明治維新という時代

大西郷は永続革命をめざしたのか?(13)

(征韓論本論―西郷は征韓論者か) その1

 西郷も人の子である。幕末の尊王攘夷論者由来の朝鮮蔑視史観の影響を受けていなかったとは私も断言しない。しかし、いま問題にしている征韓論は、武力で威嚇をし、あるいは武力を行使して、朝鮮を屈服させるべきだという政論である。その意味の征韓論についていえば、西郷は、既に述べたところから明らかなようにはっきりしたアンチ征韓論者であったと断言してよい。
 
 この点に関して、いや西郷こそゴリゴリの征韓論者であった、これらがその証拠だと言って常に持ち出されるのが、①自分を使節として送る決定がなされるように助力を願って板垣に送った手紙の文面、②三条に直接頼み込んだ手紙の文面、③さらにそれが内定した後、そのとおり実行されるように協力を求めた板垣への手紙の文面、あるいは三条に対する督促の手紙の文面その他の言動である。そこでこれらを一瞥しておくこととする。

 一番目は7月29日付板垣宛ての手紙。

「(超訳要旨)副島も帰国したが、もし遣朝鮮使節の評議がまだなら病をおしても出席する。兵隊を先に派遣することはダメだ。使節を先に立てるべきだ。そうすれば先方が暴殺するだろう。副島君のような立派な使節はつとまらないが死ぬくらいのことはできる。是非、私を遣わしてほしい。」

 このころ西郷は体調をこわし、下痢続きだったので、閣議も欠席しがちであった。使節が副島に決定することを必死に阻止しようとしたことが文面からうかがえる。
 この文面から、一般に、西郷は、捨て石になることによって朝鮮出兵の口実を作ろうとしたのだというように言われている。
いわゆる「使節暴殺論」である。しかし、「使節暴殺論」は、征韓論者向けのレトリックに過ぎないとの説(毛利敏彦『明治六年政変』中公新書など)に、私は軍配をあげる。
 なぜなら、西郷が、丸腰、烏帽子直垂の正装、礼を厚くして談判に及ぶべきことを主張しているのであるが、そのような使節が暴殺されるなどというのは、朝鮮を突飛な国、野蛮な国するう観念に毒された暴論であるから。西郷は、朝鮮を、数百年来、国交を通じてきた国であり、王政復古以来の関係は不正常と嘆きこそすれ、朝鮮を野蛮な国とする観念とは無縁であった。
 それはむしろ戦争を防ぐ目的だと考えるのが常識にかなうであろう。

 板垣は、留守政府の参議中では西郷に次ぐ実力者。その板垣が、兵士一大隊を派遣せよ、これは正当防衛だと言って、まっさきに閣議に提出された武力を用いて談判するとの原案に賛成したのであるから、板垣の心を引きつけなければならなかった。その故に多少論理の飛躍があっても戦争を避けようとしているのではないことを印象付ける必要があったのでこのようなレトリックを用いたのだろう。
 
 二番目は、8月3日付三条宛ての手紙。朝鮮への使節派遣の必要性を説き、「なにとぞ私を差し遣わされたく」と懇願しいている。
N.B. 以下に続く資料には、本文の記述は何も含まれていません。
-- ==== Sys2Proof/Machine/Control.lean ====
section
/-! DEFINITION. Control transfer (42_control.md R121 to R128). A target is a whole register value or a popped byte, an
absolute address 0 to 255 (R127). -/

namespace Sys2Proof.Machine

/-- `pc <- x[a]`. -/
def jumpToReg (a : Byte) (s : State) : Result :=
  withReg .a a s fun i => .next (s.setPc (s.reg i).toNat)

/-- HLT, R121. -/
def execHlt (s : State) : Result := .next ((s.advance 1).halt .hlt)

/-- JMP, R122. -/
def execJmp (a : Byte) (s : State) : Result := jumpToReg a s

/-- JEQ, R123: the index is used, and checked, only when the jump is taken (the spec's decision D21: log entry 12). -/
def execJeq (a : Byte) (s : State) : Result :=
  if s.equalFlag then jumpToReg a s else .next (s.advance 2)

/-- JNE, R124: the index is used, and checked, only when the jump is taken (the spec's decision D21: log entry 12). -/
def execJne (a : Byte) (s : State) : Result :=
  if s.equalFlag then .next (s.advance 2) else jumpToReg a s

/-- CALL, R125: the return address pc + 2 is one byte, since an executed CALL has pc at most 253 (R44; log entry 18);
`x[a]` is read after the decrement, so CALL R7 jumps to the decremented SP (log entry 9). -/
def execCall (a : Byte) (s : State) : Result :=
  withReg .a a s fun i => .next ((s.decSp.storeAtSp (narrow (s.pc + 2))).setPc (s.decSp.reg i).toNat)

/-- RET, R126: pops whatever byte is at SP. -/
def execRet (s : State) : Result := .next (s.setPc s.loadAtSp.toNat).incSp

end Sys2Proof.Machine
end

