-- ==== Sys2Proof/Machine/Data.lean ====
section
/-! DEFINITION. Immediate load, stack and output (41_data_stack_io.md R101 to R106). Sub-steps run in the order the rule
gives, each seeing the one before; register 7 is an operand like any other (R22; the spec's decision D12: log entry 9). -/

namespace Sys2Proof.Machine

/-- LDI, R101. -/
def execLdi (a imm : Byte) (s : State) : Result :=
  withReg .a a s fun i => .next ((s.setReg i imm).advance 3)

/-- PUSH, R103: `x[a]` is read after the decrement, so PUSH R7 stores the decremented SP. -/
def execPush (a : Byte) (s : State) : Result :=
  withReg .a a s fun i => .next ((s.decSp.storeAtSp (s.decSp.reg i)).advance 2)

/-- POP, R104: SP is read again after `x[a]` is written, so POP R7 leaves the popped byte plus 1. -/
def execPop (a : Byte) (s : State) : Result :=
  withReg .a a s fun i => .next ((s.setReg i s.loadAtSp).incSp.advance 2)

/-- PRN, R106. -/
def execPrn (a : Byte) (s : State) : Result :=
  withReg .a a s fun i => .next ((s.emit (s.reg i)).advance 2)

end Sys2Proof.Machine
end

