-- ==== Sys2Proof/Machine/Loader.lean ====
section
/-! DEFINITION. The interface `image_in` (00_scope.md R11): the byte image placed in memory at reset
(70_reset_and_hazards.md R160 to R162). Reading a program file (30_encoding.md R72) is the loader's, outside the core (R5). -/

namespace Sys2Proof.Machine

/-- Why the core is never started. -/
inductive LoadError where
  /-- The image has more than 256 bytes (R161; DESIGN CHOICE of the spec, D16: log entry 16). Safe. -/
  | imageTooLong
  deriving DecidableEq, Repr

/-- Reset with an image: image byte i at address i, every other piece of state as `State.reset` has it (R36, R160, R161). -/
def resetWithImage (image : List Byte) : Except LoadError State :=
  if image.length ≤ Config.memSize then .ok { State.reset with mem := State.reset.mem.writeBytes 0 image }
  else .error .imageTooLong

end Sys2Proof.Machine
end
 これもまた本議案の提出者が三条であり、原案が「居留民保護のためにも、陸軍若干、軍艦数隻を派遣し、九州鎮台にて即応態勢をとり、談判に及ぶべきである」とされているのであるから、そうではなくまずは礼をつくした使節として自分を派遣せよとねじこんでいるのであって、むしろ原案反対の立場を示すものである。
 なお、西郷はこの手紙の写しを板垣にも送っているが、それは根回しとして当然のことであろう。
 
 三番目は8月14日付板垣宛て書簡。

 「(超訳要旨)必ず戦いは起こるから暴殺されても無駄死にではない。不憫だなどという心をおこさないでほしい」

 これは「使節暴殺論」の二番煎じであり、一番目の手紙について論評したところに特に付加することはない。おそらく閣議で西郷を死なせるわけにはいかないというような話があったのだろうが、西郷にとっては、そのことは、閣議の議論が、西郷の筋書きに沿って進んでいることを確認できたわけで、内心満足しつつ、その種の同情論に一応くぎを刺しておいたのであろう。
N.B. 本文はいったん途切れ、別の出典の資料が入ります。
-- ==== Sys2Proof/Laws/State.lean ====
section
/-! SUPPORT. One lemma per field of State per update, true by rfl; and the same for reading one register. -/

namespace Sys2Proof.Machine

variable (s : State)

@[simp] theorem State.setReg_mem (i : Fin Config.nReg) (v : Byte) : (s.setReg i v).mem = s.mem := rfl
@[simp] theorem State.setReg_x (i : Fin Config.nReg) (v : Byte) : (s.setReg i v).x = s.x.set i v := rfl
@[simp] theorem State.setReg_pc (i : Fin Config.nReg) (v : Byte) : (s.setReg i v).pc = s.pc := rfl
@[simp] theorem State.setReg_fl (i : Fin Config.nReg) (v : Byte) : (s.setReg i v).fl = s.fl := rfl
@[simp] theorem State.setReg_running (i : Fin Config.nReg) (v : Byte) : (s.setReg i v).running = s.running := rfl
@[simp] theorem State.setReg_status (i : Fin Config.nReg) (v : Byte) : (s.setReg i v).status = s.status := rfl
@[simp] theorem State.setReg_out (i : Fin Config.nReg) (v : Byte) : (s.setReg i v).out = s.out := rfl

@[simp] theorem State.setPc_mem (n : Nat) : (s.setPc n).mem = s.mem := rfl
@[simp] theorem State.setPc_x (n : Nat) : (s.setPc n).x = s.x := rfl
@[simp] theorem State.setPc_pc (n : Nat) : (s.setPc n).pc = n := rfl
@[simp] theorem State.setPc_fl (n : Nat) : (s.setPc n).fl = s.fl := rfl
@[simp] theorem State.setPc_running (n : Nat) : (s.setPc n).running = s.running := rfl
@[simp] theorem State.setPc_status (n : Nat) : (s.setPc n).status = s.status := rfl
@[simp] theorem State.setPc_out (n : Nat) : (s.setPc n).out = s.out := rfl

@[simp] theorem State.advance_mem (n : Nat) : (s.advance n).mem = s.mem := rfl
@[simp] theorem State.advance_x (n : Nat) : (s.advance n).x = s.x := rfl
@[simp] theorem State.advance_pc (n : Nat) : (s.advance n).pc = s.pc + n := rfl
@[simp] theorem State.advance_fl (n : Nat) : (s.advance n).fl = s.fl := rfl
@[simp] theorem State.advance_running (n : Nat) : (s.advance n).running = s.running := rfl
@[simp] theorem State.advance_status (n : Nat) : (s.advance n).status = s.status := rfl
@[simp] theorem State.advance_out (n : Nat) : (s.advance n).out = s.out := rfl

@[simp] theorem State.emit_mem (v : Byte) : (s.emit v).mem = s.mem := rfl
@[simp] theorem State.emit_x (v : Byte) : (s.emit v).x = s.x := rfl
@[simp] theorem State.emit_pc (v : Byte) : (s.emit v).pc = s.pc := rfl
@[simp] theorem State.emit_fl (v : Byte) : (s.emit v).fl = s.fl := rfl
@[simp] theorem State.emit_running (v : Byte) : (s.emit v).running = s.running := rfl
@[simp] theorem State.emit_status (v : Byte) : (s.emit v).status = s.status := rfl
@[simp] theorem State.emit_out (v : Byte) : (s.emit v).out = s.out ++ [v] := rfl

@[simp] theorem State.setFl_mem (v : Byte) : (s.setFl v).mem = s.mem := rfl
@[simp] theorem State.setFl_x (v : Byte) : (s.setFl v).x = s.x := rfl
@[simp] theorem State.setFl_pc (v : Byte) : (s.setFl v).pc = s.pc := rfl
@[simp] theorem State.setFl_fl (v : Byte) : (s.setFl v).fl = v := rfl
@[simp] theorem State.setFl_running (v : Byte) : (s.setFl v).running = s.running := rfl
@[simp] theorem State.setFl_status (v : Byte) : (s.setFl v).status = s.status := rfl
@[simp] theorem State.setFl_out (v : Byte) : (s.setFl v).out = s.out := rfl

@[simp] theorem State.storeAtSp_mem (v : Byte) : (s.storeAtSp v).mem = s.mem.write s.sp.toNat v := rfl
@[simp] theorem State.storeAtSp_x (v : Byte) : (s.storeAtSp v).x = s.x := rfl
@[simp] theorem State.storeAtSp_pc (v : Byte) : (s.storeAtSp v).pc = s.pc := rfl
@[simp] theorem State.storeAtSp_fl (v : Byte) : (s.storeAtSp v).fl = s.fl := rfl
@[simp] theorem State.storeAtSp_running (v : Byte) : (s.storeAtSp v).running = s.running := rfl
@[simp] theorem State.storeAtSp_status (v : Byte) : (s.storeAtSp v).status = s.status := rfl
@[simp] theorem State.storeAtSp_out (v : Byte) : (s.storeAtSp v).out = s.out := rfl

@[simp] theorem State.decSp_mem : (s.decSp).mem = s.mem := rfl
@[simp] theorem State.decSp_x : (s.decSp).x = s.x.set Config.spIndex (s.sp - 1) := rfl
@[simp] theorem State.decSp_pc : (s.decSp).pc = s.pc := rfl
@[simp] theorem State.decSp_fl : (s.decSp).fl = s.fl := rfl
@[simp] theorem State.decSp_running : (s.decSp).running = s.running := rfl
@[simp] theorem State.decSp_status : (s.decSp).status = s.status := rfl
@[simp] theorem State.decSp_out : (s.decSp).out = s.out := rfl

@[simp] theorem State.incSp_mem : (s.incSp).mem = s.mem := rfl
@[simp] theorem State.incSp_x : (s.incSp).x = s.x.set Config.spIndex (s.sp + 1) := rfl
@[simp] theorem State.incSp_pc : (s.incSp).pc = s.pc := rfl
@[simp] theorem State.incSp_fl : (s.incSp).fl = s.fl := rfl
@[simp] theorem State.incSp_running : (s.incSp).running = s.running := rfl
@[simp] theorem State.incSp_status : (s.incSp).status = s.status := rfl
@[simp] theorem State.incSp_out : (s.incSp).out = s.out := rfl

@[simp] theorem State.halt_mem (r : HaltReason) : (s.halt r).mem = s.mem := rfl
@[simp] theorem State.halt_x (r : HaltReason) : (s.halt r).x = s.x := rfl
@[simp] theorem State.halt_pc (r : HaltReason) : (s.halt r).pc = s.pc := rfl
@[simp] theorem State.halt_fl (r : HaltReason) : (s.halt r).fl = s.fl := rfl
@[simp] theorem State.halt_running (r : HaltReason) : (s.halt r).running = false := rfl
@[simp] theorem State.halt_status (r : HaltReason) : (s.halt r).status = .halted r := rfl
@[simp] theorem State.halt_out (r : HaltReason) : (s.halt r).out = s.out := rfl

@[simp] theorem State.setPc_reg (n : Nat) (k : Fin Config.nReg) : (s.setPc n).reg k = s.reg k := rfl
@[simp] theorem State.setPc_sp (n : Nat) : (s.setPc n).sp = s.sp := rfl
@[simp] theorem State.advance_reg (n : Nat) (k : Fin Config.nReg) : (s.advance n).reg k = s.reg k := rfl
@[simp] theorem State.advance_sp (n : Nat) : (s.advance n).sp = s.sp := rfl
@[simp] theorem State.emit_reg (v : Byte) (k : Fin Config.nReg) : (s.emit v).reg k = s.reg k := rfl
@[simp] theorem State.emit_sp (v : Byte) : (s.emit v).sp = s.sp := rfl
@[simp] theorem State.setFl_reg (v : Byte) (k : Fin Config.nReg) : (s.setFl v).reg k = s.reg k := rfl
@[simp] theorem State.setFl_sp (v : Byte) : (s.setFl v).sp = s.sp := rfl
@[simp] theorem State.storeAtSp_reg (v : Byte) (k : Fin Config.nReg) : (s.storeAtSp v).reg k = s.reg k := rfl
@[simp] theorem State.storeAtSp_sp (v : Byte) : (s.storeAtSp v).sp = s.sp := rfl
@[simp] theorem State.halt_reg (r : HaltReason) (k : Fin Config.nReg) : (s.halt r).reg k = s.reg k := rfl
@[simp] theorem State.halt_sp (r : HaltReason) : (s.halt r).sp = s.sp := rfl

/-- A register reads what was last written to it (10_state.md R21). -/
@[simp] theorem State.setReg_reg_self (i : Fin Config.nReg) (v : Byte) : (s.setReg i v).reg i = v := by
  simp [State.setReg, State.reg]

/-- Writing one register leaves every other as it was. -/
@[simp] theorem State.setReg_reg_of_ne {i k : Fin Config.nReg} (v : Byte) (h : k ≠ i) :
    (s.setReg i v).reg k = s.reg k := by
  have : i.val ≠ k.val := fun e => h (Fin.ext e.symm)
  simp [State.setReg, State.reg, this]

/-- Register writes, read as one case distinction. -/
theorem State.setReg_reg (i k : Fin Config.nReg) (v : Byte) :
    (s.setReg i v).reg k = if k = i then v else s.reg k := by
  split
  · next h => subst h; simp
  · next h => simp [h]

@[simp] theorem State.decSp_sp : s.decSp.sp = s.sp - 1 := by simp [State.decSp, State.sp]

@[simp] theorem State.incSp_sp : s.incSp.sp = s.sp + 1 := by simp [State.incSp, State.sp]

/-- A push moves register 7 only. -/
@[simp] theorem State.decSp_reg_of_ne {k : Fin Config.nReg} (h : k ≠ Config.spIndex) : s.decSp.reg k = s.reg k := by
  simp [State.decSp, h]

/-- A pop moves register 7 only, after its destination. -/
@[simp] theorem State.incSp_reg_of_ne {k : Fin Config.nReg} (h : k ≠ Config.spIndex) : s.incSp.reg k = s.reg k := by
  simp [State.incSp, h]

/-- Two states that read alike in every register have the same register file. -/
theorem State.x_ext {s t : State} (h : ∀ k, s.reg k = t.reg k) : s.x = t.x := by
  apply Vector.ext
  intro n hn
  exact h ⟨n, hn⟩

end Sys2Proof.Machine
end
四番目は、8月17日付板垣宛ての手紙。いよいよ同日、閣議で決定という運びになったので、始まる前に届けたもの。

 「(超訳要旨)三条には、一度目は礼を厚くして談判に及べば必ずや暴殺に及ぶからそのときは討ったらよい。『内乱をこいねがう心を外に移して、国を興すの遠略」』などと説いて、私を遣朝使節とするように求めた。閣議には出席してもうひと押しして欲しい。」

 これもまた「使節暴殺論」の三番煎じ、出がらしの茶である。
 敢えて付け加えることはないが、有名な「内乱をこいねがう心を外に移して、国を興すの遠略」などという物騒なフレーズが出てくるので一言しておこう。
 このフレーズに関して、西郷は当時の「不穏な情勢」(1873年には、明治維新後農民一揆が最高潮に達し、各地で不平士族が跋扈していた。これらが結びつくと内乱状態になることが危惧される状況にあったことは確かで「不穏な情勢」の存在は認められる。)を打開するために、朝鮮との戦争を願っていたのだという解釈が広く行き渡っている。
 しかし、これは、経過全体の中で考えると、見当違いの解釈であることがわかる。即ち、このフレーズは、あくまでも、原案提出をした三条、これにまっさきに賛成した板垣、さらには名だたる征韓論者副島など、当時の閣議メンバーの多くが共有していた意識をズバリ衝いて、自分を使節として朝鮮に送ることを決定させようとした殺し文句だったと私は考えるのである。
 
                            (続く)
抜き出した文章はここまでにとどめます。